MPIDR Working Paper
Educational tracking and the polygenic prediction of education
MPIDR Working Paper WP-2023-015, 48 pages.
Rostock, Max Planck Institute for Demographic Research (April 2023)
Although it is well known that individuals’ genetics relate to their educational attainment, our understanding of how this may vary across differing educational institutional contexts is limited. In an educational system that does not separate students into different tracks early on, individuals’ unique skills and interests may have more time to manifest, which could potentially strengthen the genetic prediction of education.
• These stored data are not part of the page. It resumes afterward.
-- ==== Sys2Proof/Syntax.lean ====
section
/-!
DEFINITION. The instruction set: one constructor per row of spec/opcode_table.json (30_encoding R94), 34 in all.
Operands carry exactly the bits their field has (30_encoding R91, R92), so every term is an instruction the table admits.
-/

namespace Sys2Proof

/-- The 34 instructions of 30_encoding R94, in the table's order.  `x`, `y` are register numbers, `nn` an 8-bit
immediate, `nnn` a 12-bit address, `n` a row count. -/
inductive Instr where
  /-- `00E0` CLS (44_display R211). -/
  | cls
  /-- `00EE` RET (41_control R140). -/
  | ret
  /-- `1nnn` JP nnn (41_control R141). -/
  | jp (nnn : Addr12)
  /-- `2nnn` CALL nnn (41_control R142). -/
  | call (nnn : Addr12)
  /-- `3xnn` SE Vx, nn (41_control R143). -/
  | seImm (x : Reg) (nn : Byte)
  /-- `4xnn` SNE Vx, nn (41_control R144). -/
  | sneImm (x : Reg) (nn : Byte)
  /-- `5xy0` SE Vx, Vy (41_control R145). -/
  | seReg (x y : Reg)
  /-- `6xnn` LD Vx, nn (42_alu R161). -/
  | ldImm (x : Reg) (nn : Byte)
  /-- `7xnn` ADD Vx, nn (42_alu R162). -/
  | addImm (x : Reg) (nn : Byte)
  /-- `8xy0` LD Vx, Vy (42_alu R163). -/
  | ldReg (x y : Reg)
  /-- `8xy1` OR Vx, Vy (42_alu R164). -/
  | orReg (x y : Reg)
  /-- `8xy2` AND Vx, Vy (42_alu R165). -/
  | andReg (x y : Reg)
  /-- `8xy3` XOR Vx, Vy (42_alu R166). -/
  | xorReg (x y : Reg)
  /-- `8xy4` ADD Vx, Vy (42_alu R167). -/
  | addReg (x y : Reg)
  /-- `8xy5` SUB Vx, Vy (42_alu R168). -/
  | subReg (x y : Reg)
  /-- `8xy6` SHR Vx (42_alu R169); `y` is decoded and ignored, and kept so that no bit of the word is lost. -/
  | shr (x y : Reg)
  /-- `8xy7` SUBN Vx, Vy (42_alu R170). -/
  | subnReg (x y : Reg)
  /-- `8xyE` SHL Vx (42_alu R171); `y` is decoded and ignored, and kept so that no bit of the word is lost. -/
  | shl (x y : Reg)
  /-- `9xy0` SNE Vx, Vy (41_control R146). -/
  | sneReg (x y : Reg)
  /-- `Annn` LD I, nnn (43_index_memory R190). -/
  | ldI (nnn : Addr12)
  /-- `Bnnn` JP V0, nnn (41_control R147). -/
  | jpV0 (nnn : Addr12)
  /-- `Cxnn` RND Vx, nn (42_alu R172). -/
  | rnd (x : Reg) (nn : Byte)
  /-- `Dxyn` DRW Vx, Vy, n (44_display R212). -/
  | drw (x y : Reg) (n : Nibble)
  /-- `Ex9E` SKP Vx (45_timers_keypad R231). -/
  | skp (x : Reg)
  /-- `ExA1` SKNP Vx (45_timers_keypad R232). -/
  | sknp (x : Reg)
  /-- `Fx07` LD Vx, DT (45_timers_keypad R233). -/
  | ldVxDt (x : Reg)
  /-- `Fx15` LD DT, Vx (45_timers_keypad R234). -/
  | ldDtVx (x : Reg)
  /-- `Fx18` LD ST, Vx (45_timers_keypad R235). -/
  | ldStVx (x : Reg)
  /-- `Fx1E` ADD I, Vx (43_index_memory R191). -/
  | addI (x : Reg)
  /-- `Fx0A` LD Vx, K (45_timers_keypad R236). -/
  | ldVxK (x : Reg)
  /-- `Fx29` LD F, Vx (43_index_memory R192). -/
  | ldF (x : Reg)
  /-- `Fx33` LD B, Vx (43_index_memory R193). -/
  | ldB (x : Reg)
  /-- `Fx55` LD [I], Vx (43_index_memory R194): stores V0 to Vx. -/
  | stRegs (x : Reg)
  /-- `Fx65` LD Vx, [I] (43_index_memory R195): loads V0 to Vx. -/
  | ldRegs (x : Reg)
  deriving DecidableEq, Repr

end Sys2Proof
end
We test such a hypothesis exploiting the natural experiment of the Finnish comprehensive school reform employed gradually and regionally across the country between 1972 and 1977, using genetically informed population-representative surveys linked to data from administrative registers. We observed that the genetic prediction of education was stronger after the reform by one-third among men and those coming from low-educated families. We observed no evidence for reform effects among women or those from high-educated families. The increase in genetic prediction was particularly pronounced among the first cohort experiencing the new system. From the perspective of genetic prediction, the reform to a more universalist curriculum was successful in promoting equality of opportunity. The results also highlight the potential of various turbulent circumstances – such as puberty or ongoing restructuring of institutional practices – in magnifying genetic effects.